▶ **WORK TO COMPLETE**:
From the entries that follow, reproduce exactly and only the lines from the line with "(f.getLsbD 2 = true ↔ (a.getLsbD 7 = b.getLsbD" to the line with "- c.toNat) % 256 ∧", endpoints included.

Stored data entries
/-- An index prefix leaves the opcodes that R312 does not name as they are: they decode as unprefixed, and an ED prefix does what it does
unprefixed. R312, R812, R813. -/
def Obligations.IndexModeLeavesOtherOpcodes : Prop :=
  (∀ b0 b1 b2 : Byte, indexAffects b0 = false → b0 ≠ 0xED#8 → ∀ x, decodeOp .main x b0 b1 b2 = decodeOp .main .hl b0 b1 b2) ∧
  (∀ (x : IndexMode) (b1 b2 : Byte) (s : State), exec (decodeOp .main x 0xED#8 b1 b2).1 s = exec .prefixEd s) ∧
  ∀ b0 b1 b2 : Byte, indexAffects b0 = true →
    decodeOp .main .ix b0 b1 b2 ≠ decodeOp .main .hl b0 b1 b2 ∧ decodeOp .main .iy b0 b1 b2 ≠ decodeOp .main .hl b0 b1 b2

/-! ### Invariants -/

/-- The invariant holds after power-on. -/
def Obligations.InvariantAtReset : Prop := State.reset.Inv

/-- Every step keeps the invariant: the memory's canonical form, the event queue sorted and within its capacity (R1003), the timing state
consistent (R124, R126, R128), the controller's invariants (R1185), the bits of `int_status` that are no source at 1 (R130), and the model's own
`table` latch at `main` (log entry 10). -/
def Obligations.InvariantKept : Prop := ∀ s t : State, s.Inv → step s = .next t → t.Inv

/-- Time never goes back: no step lowers the absolute time, nor the cycle counter, which the model leaves unbounded (log entry 21). R207, R127. -/
def Obligations.TimeIsMonotone : Prop :=
  ∀ s t : State, ClockOk s.clock → step s = .next t →
    s.clock.cycleCounter + (s.clock.lineCycle - s.clock.lineCycleMark) ≤ t.clock.cycleCounter + (t.clock.lineCycle - t.clock.lineCycleMark) ∧
    s.clock.cycleCounter ≤ t.clock.cycleCounter

/-! ### Memory and time (20_memory.md) -/

/-- What one access costs: four cycles, rounded up to eight where the test of contention holds on the value after the addition, for reads and
writes alike; a port access four, rounded up from port 0xF8 on. R203, R204, R232. -/
def Obligations.AccessCharges : Prop :=
  ∀ (s : State) (addr : Word) (v : Byte),
    let lc := s.clock.lineCycle + 4
    let up (n : Nat) : State := { s with clock := { s.clock with lineCycle := n } }
    let round (n : Nat) : Prop := n % 8 = 0 ∧ lc ≤ n ∧ n < lc + 8
    let hit := s.clock.maybeContended = true ∧ 64 ≤ lc ∧ lc < 320 ∧ pageOf addr s < 32
    (hit → ∃ n, round n ∧ memCharge addr s = up n) ∧
    (¬hit → memCharge addr s = up lc) ∧
    (memWriteByte addr v s).clock = (memReadByte addr s).2.clock ∧ (memReadByte addr s).2 = memCharge addr s ∧
    (0xF8 ≤ (loByte addr).toNat → ∃ n, round n ∧ portCharge addr s = up n) ∧
    ((loByte addr).toNat < 0xF8 → portCharge addr s = up lc)

/-- Words in memory: the low byte lies at the lower address, address arithmetic wraps, a byte that is not writable stays, a word read back is the
word written, and what is popped is what was pushed. R201, R202, R211, R212, R213, R217, R218. -/
def Obligations.WordsInMemory : Prop :=
  ∀ (s : State) (a v : Word), Memory.wf s.mem = true →
    (memReadWord a s).1 = Word.ofBytes (s.byteAt (a + 1#16)) (s.byteAt a) ∧
    (∀ b, (memWriteWord a v s).byteAt b =
      if b = a ∧ writable a s = true then loByte v else if b = a + 1#16 ∧ writable b s = true then hiByte v else s.byteAt b) ∧
    (writable a s = true → writable (a + 1#16) s = true → (memReadWord a (memWriteWord a v s)).1 = v) ∧
    (writable (s.regs.sp - 2#16) s = true → writable (s.regs.sp - 1#16) s = true →
      (pop16 (push16 v s)).1 = v ∧ (pop16 (push16 v s)).2.regs = s.regs) ∧
    (push16 v s).regs = { s.regs with sp := s.regs.sp - 2#16 }

/-- A port outside the controller's range: whatever the external side does, the registers, the control state, the controller and the time but the
port charge are as before, and of the signals only the MOUSE and MIDIIN bits may differ. A port in the range: the memory, the events, the
signals and the paging are as before. R230, R231, R233, R236. -/
def Obligations.PortAccessFrame : Prop :=
  ∀ (s : State) (port : Word) (v : Byte), ∀ t ∈ [(portRead port s).2, portWrite port v s],
    t.regs = s.regs ∧ t.ctl = s.ctl ∧ t.clock = (portCharge port s).clock ∧
    (¬(0xE0 ≤ (loByte port).toNat ∧ (loByte port).toNat ≤ 0xE7) →
      t.fdc = s.fdc ∧ t.sig.intStatus &&& 0xF9#8 = s.sig.intStatus &&& 0xF9#8 ∧
      t.sig = { s.sig with intStatus := t.sig.intStatus }) ∧
    ((0xE0 ≤ (loByte port).toNat ∧ (loByte port).toNat ≤ 0xE7) →
      t.mem = s.mem ∧ t.events = s.events ∧ t.sig = s.sig ∧ t.paging = s.paging ∧ t.fault = s.fault)

/-! ### Events (61_event_queue.md) -/

/-- Adding an event puts it before the first entry due strictly later, or raises the fault when sixteen are active; cancelling takes away every
entry of its kind and keeps the order of the rest. R1004, R1005. -/
def Obligations.EventQueueOperations : Prop :=
  ∀ (s : State) (k : EventKind) (due : Nat),
    let early := s.events.takeWhile fun e => e.due ≤ due
    let late := s.events.dropWhile fun e => e.due ≤ due
    (s.events.length = 16 → addEvent k due s = { s with fault := some .queueExhausted }) ∧
    (s.events.length < 16 → addEvent k due s = { s with events := early ++ ⟨k, due⟩ :: late }) ∧
    cancelEvent k s = { s with events := s.events.filter fun e => e.kind ≠ k }

/-- The handlers of the core's own events, each from the entry's own due time. R1020 to R1025, R1033; the start events by decision D19 of
92_eei_decisions.md, MidiOutStart by D40, the durations 128 and 119808 by the defaults of R10 (log entry 11). -/
def Obligations.EventHandlers : Prop :=
  ∀ (s : State) (t now budget : Nat),
    let bits (g : Byte → Byte) : State := { s with sig := { s.sig with intStatus := g s.sig.intStatus } }
    let on (k : EventKind) : State := (dispatch ⟨k, t⟩ now budget s).1
    on .frameIntEnd = bits (· ||| 0x08#8) ∧ on .lineIntEnd = bits (· ||| 0x01#8) ∧
    on .midiOutStart = bits (· &&& 0xEF#8) ∧ on .midiOutEnd = bits (· ||| 0x10#8) ∧
    on .asicReady = { s with sig := { s.sig with asicAsleep := false } } ∧
    (s.fault = none → s.events.length < 16 →
      on .frameIntStart = addEvent .frameIntStart (t + 119808) (addEvent .frameIntEnd (t + 128) (bits (· &&& 0xF7#8))) ∧
      on .lineIntStart = addEvent .lineIntStart (t + 119808) (addEvent .lineIntEnd (t + 128) (bits (· &&& 0xFE#8))))

/-- The drain leaves nothing due: after it, unless the fault was raised, every entry of the queue is due later, a second drain at the same time
does nothing, the queue is still sorted and within its capacity, and the CPU, the clock and the controller are untouched. R1006. That the drain
ends rests on the bound of log entry 8. -/
def Obligations.DueEventsAreDrained : Prop :=
  ∀ (s : State) (now budget : Nat), QueueOk s.events →
    let t := checkEvents now budget s
    (t.fault = none → (∀ e ∈ t.events, now < e.due) ∧ ∀ again, checkEvents now again t = t) ∧
    QueueOk t.events ∧ t.regs = s.regs ∧ t.ctl = s.ctl ∧ t.clock = s.clock ∧ t.fdc = s.fdc

/-- The event check brings the cycle counter up to date and ends a scanline for each whole 384 cycles in the line-cycle counter: the scanline
counter, the contention flag and the end of the frame follow, and no register changes. R1010, R1012, R125, R126, R128. -/
def Obligations.EventCheckClock : Prop :=
  ∀ s : State,
    let t := eventCheck s
    let lc := s.clock.lineCycle
    let line := s.clock.line + lc / 384
    t.clock =
      { lineCycle := lc % 384
        lineCycleMark := lc % 384
        cycleCounter := s.clock.cycleCounter + (lc - s.clock.lineCycleMark)
        line := line
        maybeContended := if lc < 384 then s.clock.maybeContended else decide (68 ≤ line ∧ line ≤ 259)
        frameEnd := s.clock.frameEnd || decide (384 ≤ lc ∧ 312 ≤ line) } ∧
    t.regs = s.regs ∧ t.ctl = s.ctl ∧ t.fdc = s.fdc

/-! ### Flags and special state -/

/-- The results and the eight flags of the 8-bit helpers, on integers: PV of an addition or a subtraction is signed overflow, that of a logic
result or a rotate even parity. R551, R552, R553, R665. -/
def Obligations.Flags8 : Prop :=
  (∀ (a b : Byte) (c : Bool),
    let r := add8 a b c
    let f := r.2
    r.1.toNat = (a.toNat + b.toNat + c.toNat) % 256 ∧
    (f.getLsbD 7 = r.1.getLsbD 7 ∧ (f.getLsbD 6 = true ↔ r.1 = 0#8) ∧ f.getLsbD 5 = r.1.getLsbD 5 ∧
      (f.getLsbD 4 = true ↔ 15 < a.toNat % 16 + b.toNat % 16 + c.toNat) ∧ f.getLsbD 3 = r.1.getLsbD 3 ∧
      (f.getLsbD 2 = true ↔ (a.toInt + b.toInt + c.toNat < -128 ∨ 127 < a.toInt + b.toInt + c.toNat)) ∧
      (f.getLsbD 2 = true ↔ (a.getLsbD 7 = b.getLsbD 7 ∧ r.1.getLsbD 7 ≠ a.getLsbD 7)) ∧ f.getLsbD 1 = false ∧
      (f.getLsbD 0 = true ↔ 255 < a.toNat + b.toNat + c.toNat))) ∧
  (∀ (a b : Byte) (c : Bool),
    let r := sub8 a b c
    let f := r.2
    (r.1.toNat : Int) = ((a.toNat : Int) - b.toNat - c.toNat) % 256 ∧
    (f.getLsbD 7 = r.1.getLsbD 7 ∧ (f.getLsbD 6 = true ↔ r.1 = 0#8) ∧ f.getLsbD 5 = r.1.getLsbD 5 ∧
      (f.getLsbD 4 = true ↔ a.toNat % 16 < b.toNat % 16 + c.toNat) ∧ f.getLsbD 3 = r.1.getLsbD 3 ∧
      (f.getLsbD 2 = true ↔ (a.toInt - b.toInt - c.toNat < -128 ∨ 127 < a.toInt - b.toInt - c.toNat)) ∧
      (f.getLsbD 2 = true ↔ (a.getLsbD 7 ≠ b.getLsbD 7 ∧ r.1.getLsbD 7 ≠ a.getLsbD 7)) ∧ f.getLsbD 1 = true ∧
      (f.getLsbD 0 = true ↔ a.toNat < b.toNat + c.toNat))) ∧
  (let even (v : Byte) : Prop := ((List.range 8).countP fun k => v.getLsbD k) % 2 = 0
   (∀ (v : Byte) (h : Bool),
    let f := logic8 v h
    f.getLsbD 7 = v.getLsbD 7 ∧ (f.getLsbD 6 = true ↔ v = 0#8) ∧ f.getLsbD 5 = v.getLsbD 5 ∧ f.getLsbD 4 = h ∧
    f.getLsbD 3 = v.getLsbD 3 ∧ (f.getLsbD 2 = true ↔ even v) ∧ f.getLsbD 1 = false ∧ f.getLsbD 0 = false) ∧
   ∀ (op : RotOp) (v : Byte) (c : Bool),
    let n := v.toNat
    let low := n % 2 = 1
    let r := rotate op v c
    let f := rotFlags r.1 r.2
    (f.getLsbD 7 = r.1.getLsbD 7 ∧ (f.getLsbD 6 = true ↔ r.1 = 0#8) ∧ f.getLsbD 5 = r.1.getLsbD 5 ∧ f.getLsbD 4 = false ∧
      f.getLsbD 3 = r.1.getLsbD 3 ∧ (f.getLsbD 2 = true ↔ even r.1) ∧ f.getLsbD 1 = false ∧ f.getLsbD 0 = r.2) ∧
    match op with
    | .rlc => r.1.toNat = (2 * n + n / 128) % 256 ∧ (r.2 = true ↔ 128 ≤ n)
    | .rl => r.1.toNat = (2 * n + c.toNat) % 256 ∧ (r.2 = true ↔ 128 ≤ n)
    | .sla => r.1.toNat = 2 * n % 256 ∧ (r.2 = true ↔ 128 ≤ n)
    | .sll => r.1.toNat = (2 * n + 1) % 256 ∧ (r.2 = true ↔ 128 ≤ n)
    | .rrc => r.1.toNat = n / 2 + 128 * (n % 2) ∧ (r.2 = true ↔ low)
    | .rr => r.1.toNat = n / 2 + 128 * c.toNat ∧ (r.2 = true ↔ low)
    | .sra => r.1.toNat = n / 2 + 128 * (n / 128) ∧ (r.2 = true ↔ low)
    | .srl => r.1.toNat = n / 2 ∧ (r.2 = true ↔ low))

/-- The 16-bit sums and differences and their flags on integers, and the conditions by the flag bit each reads. R630 to R632, R112. -/
def Obligations.Flags16AndConditions : Prop :=
  (∀ (a b : Word) (g : Byte),
    let r := add16 a b g
    r.1 = a + b ∧ r.2 &&& 0xC4#8 = g &&& 0xC4#8 ∧ r.2.getLsbD 5 = r.1.getLsbD 13 ∧
    (r.2.getLsbD 4 = true ↔ 4095 < a.toNat % 4096 + b.toNat % 4096) ∧ r.2.getLsbD 3 = r.1.getLsbD 11 ∧ r.2.getLsbD 1 = false ∧
    (r.2.getLsbD 0 = true ↔ 65535 < a.toNat + b.toNat)) ∧
  (∀ (a b : Word) (c : Bool),
    let r := adc16 a b c
    r.1.toNat = (a.toNat + b.toNat + c.toNat) % 65536 ∧
    r.2.getLsbD 7 = r.1.getLsbD 15 ∧ (r.2.getLsbD 6 = true ↔ r.1 = 0#16) ∧ r.2.getLsbD 5 = r.1.getLsbD 13 ∧
    (r.2.getLsbD 4 = true ↔ 4095 < a.toNat % 4096 + b.toNat % 4096 + c.toNat) ∧ r.2.getLsbD 3 = r.1.getLsbD 11 ∧
    (r.2.getLsbD 2 = true ↔ (a.toInt + b.toInt + c.toNat < -32768 ∨ 32767 < a.toInt + b.toInt + c.toNat)) ∧ r.2.getLsbD 1 = false ∧
    (r.2.getLsbD 0 = true ↔ 65535 < a.toNat + b.toNat + c.toNat)) ∧
  (∀ (a b : Word) (c : Bool),
    let r := sbc16 a b c
    (r.1.toNat : Int) = ((a.toNat : Int) - b.toNat - c.toNat) % 65536 ∧
    r.2.getLsbD 7 = r.1.getLsbD 15 ∧ (r.2.getLsbD 6 = true ↔ r.1 = 0#16) ∧ r.2.getLsbD 5 = r.1.getLsbD 13 ∧
    (r.2.getLsbD 4 = true ↔ a.toNat % 4096 < b.toNat % 4096 + c.toNat) ∧ r.2.getLsbD 3 = r.1.getLsbD 11 ∧
    (r.2.getLsbD 2 = true ↔ (a.toInt - b.toInt - c.toNat < -32768 ∨ 32767 < a.toInt - b.toInt - c.toNat)) ∧ r.2.getLsbD 1 = true ∧
    (r.2.getLsbD 0 = true ↔ a.toNat < b.toNat + c.toNat)) ∧
  ∀ s : State,
    condHolds .nz s = !s.regs.f.getLsbD 6 ∧ condHolds .z s = s.regs.f.getLsbD 6 ∧
    condHolds .nc s = !s.regs.f.getLsbD 0 ∧ condHolds .c s = s.regs.f.getLsbD 0 ∧
    condHolds .po s = !s.regs.f.getLsbD 2 ∧ condHolds .pe s = s.regs.f.getLsbD 2 ∧
    condHolds .p s = !s.regs.f.getLsbD 7 ∧ condHolds .m s = s.regs.f.getLsbD 7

▶ **YOUR RESPONSE**:
      (f.getLsbD 2 = true ↔ (a.getLsbD 7 = b.getLsbD 7 ∧ r.1.getLsbD 7 ≠ a.getLsbD 7)) ∧ f.getLsbD 1 = false ∧
      (f.getLsbD 0 = true ↔ 255 < a.toNat + b.toNat + c.toNat))) ∧
  (∀ (a b : Byte) (c : Bool),
    let r := sub8 a b c
    let f := r.2
    (r.1.toNat : Int) = ((a.toNat : Int) - b.toNat - c.toNat) % 256 ∧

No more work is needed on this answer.